- _The problem_: Using the entries below, write out the line with "0..7 (R147). -/", the line with "GAMMA_DEFAULT (R149). -/", and every line in between, exactly as each is written.

─── Data section ───

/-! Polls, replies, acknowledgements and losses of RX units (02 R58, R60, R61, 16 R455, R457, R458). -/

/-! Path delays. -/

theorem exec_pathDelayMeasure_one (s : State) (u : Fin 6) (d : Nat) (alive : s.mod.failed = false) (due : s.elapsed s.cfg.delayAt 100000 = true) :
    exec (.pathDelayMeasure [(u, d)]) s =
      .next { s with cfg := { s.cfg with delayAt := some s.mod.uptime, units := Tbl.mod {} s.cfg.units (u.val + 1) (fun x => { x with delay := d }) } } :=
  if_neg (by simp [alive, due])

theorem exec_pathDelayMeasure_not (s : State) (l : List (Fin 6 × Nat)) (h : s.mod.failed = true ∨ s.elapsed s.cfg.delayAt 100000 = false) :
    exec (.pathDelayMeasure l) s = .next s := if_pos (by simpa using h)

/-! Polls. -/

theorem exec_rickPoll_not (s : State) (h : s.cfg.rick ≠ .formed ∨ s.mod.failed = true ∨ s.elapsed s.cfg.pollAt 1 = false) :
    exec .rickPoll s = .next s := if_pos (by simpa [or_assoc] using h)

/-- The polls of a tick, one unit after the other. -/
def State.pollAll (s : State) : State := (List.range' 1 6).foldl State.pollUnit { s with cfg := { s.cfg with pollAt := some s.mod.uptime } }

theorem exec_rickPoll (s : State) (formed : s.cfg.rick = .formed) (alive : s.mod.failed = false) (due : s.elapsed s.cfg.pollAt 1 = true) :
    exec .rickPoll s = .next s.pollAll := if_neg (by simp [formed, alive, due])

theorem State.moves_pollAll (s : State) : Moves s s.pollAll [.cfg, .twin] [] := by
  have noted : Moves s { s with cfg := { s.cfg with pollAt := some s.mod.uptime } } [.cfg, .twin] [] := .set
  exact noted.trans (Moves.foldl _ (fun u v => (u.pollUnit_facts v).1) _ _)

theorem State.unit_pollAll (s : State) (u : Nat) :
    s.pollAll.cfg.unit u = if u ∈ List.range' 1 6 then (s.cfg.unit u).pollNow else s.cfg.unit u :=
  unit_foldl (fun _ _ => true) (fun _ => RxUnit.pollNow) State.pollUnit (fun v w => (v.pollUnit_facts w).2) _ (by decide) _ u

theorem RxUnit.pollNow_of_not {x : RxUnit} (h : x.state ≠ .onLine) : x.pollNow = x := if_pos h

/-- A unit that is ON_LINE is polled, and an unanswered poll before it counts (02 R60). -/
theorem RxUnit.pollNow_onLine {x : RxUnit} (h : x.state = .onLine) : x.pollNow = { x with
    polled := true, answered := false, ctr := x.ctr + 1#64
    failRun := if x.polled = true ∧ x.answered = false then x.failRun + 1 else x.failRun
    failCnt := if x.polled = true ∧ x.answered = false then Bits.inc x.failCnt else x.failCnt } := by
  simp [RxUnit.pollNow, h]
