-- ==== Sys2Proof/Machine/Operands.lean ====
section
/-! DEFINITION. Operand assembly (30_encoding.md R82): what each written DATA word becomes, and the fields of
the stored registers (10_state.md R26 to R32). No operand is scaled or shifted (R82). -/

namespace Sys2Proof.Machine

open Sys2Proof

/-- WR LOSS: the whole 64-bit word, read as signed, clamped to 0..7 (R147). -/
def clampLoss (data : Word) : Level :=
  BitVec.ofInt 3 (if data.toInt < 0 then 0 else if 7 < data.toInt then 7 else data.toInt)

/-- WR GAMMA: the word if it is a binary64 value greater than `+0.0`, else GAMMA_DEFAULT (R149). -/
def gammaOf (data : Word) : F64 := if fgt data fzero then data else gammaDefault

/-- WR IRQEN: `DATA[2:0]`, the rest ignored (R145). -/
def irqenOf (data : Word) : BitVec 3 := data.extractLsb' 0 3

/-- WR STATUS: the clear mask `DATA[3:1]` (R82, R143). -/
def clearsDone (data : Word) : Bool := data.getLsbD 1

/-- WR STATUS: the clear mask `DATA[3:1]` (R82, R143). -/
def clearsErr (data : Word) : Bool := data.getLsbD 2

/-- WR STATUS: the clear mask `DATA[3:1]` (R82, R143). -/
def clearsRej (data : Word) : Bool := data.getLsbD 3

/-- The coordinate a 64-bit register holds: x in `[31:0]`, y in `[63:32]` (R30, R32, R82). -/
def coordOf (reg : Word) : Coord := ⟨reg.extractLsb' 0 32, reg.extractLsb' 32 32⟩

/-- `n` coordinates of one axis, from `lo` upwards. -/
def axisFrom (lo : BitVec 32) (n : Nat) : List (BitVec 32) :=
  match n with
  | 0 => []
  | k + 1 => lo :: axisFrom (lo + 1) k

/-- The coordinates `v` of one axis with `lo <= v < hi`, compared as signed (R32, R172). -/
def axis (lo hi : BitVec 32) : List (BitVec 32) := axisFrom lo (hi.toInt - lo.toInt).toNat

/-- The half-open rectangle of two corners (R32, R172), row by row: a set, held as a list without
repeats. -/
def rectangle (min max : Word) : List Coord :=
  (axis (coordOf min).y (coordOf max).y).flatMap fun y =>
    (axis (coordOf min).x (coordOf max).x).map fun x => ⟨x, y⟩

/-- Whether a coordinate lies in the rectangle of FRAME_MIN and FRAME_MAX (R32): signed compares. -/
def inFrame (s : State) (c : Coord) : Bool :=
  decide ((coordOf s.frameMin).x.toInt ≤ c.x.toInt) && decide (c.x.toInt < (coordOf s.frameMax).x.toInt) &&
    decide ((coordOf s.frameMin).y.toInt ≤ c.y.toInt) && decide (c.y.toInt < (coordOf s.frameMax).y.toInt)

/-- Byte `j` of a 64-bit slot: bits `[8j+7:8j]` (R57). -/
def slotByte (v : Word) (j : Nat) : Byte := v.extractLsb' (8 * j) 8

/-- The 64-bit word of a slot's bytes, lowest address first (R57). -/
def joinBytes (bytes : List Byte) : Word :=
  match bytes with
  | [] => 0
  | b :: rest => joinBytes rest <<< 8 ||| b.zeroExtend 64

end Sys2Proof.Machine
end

───

- _Result for this task_:
/-- WR LOSS: the whole 64-bit word, read as signed, clamped to 0..7 (R147). -/
def clampLoss (data : Word) : Level :=
  BitVec.ofInt 3 (if data.toInt < 0 then 0 else if 7 < data.toInt then 7 else data.toInt)

/-- WR GAMMA: the word if it is a binary64 value greater than `+0.0`, else GAMMA_DEFAULT (R149). -/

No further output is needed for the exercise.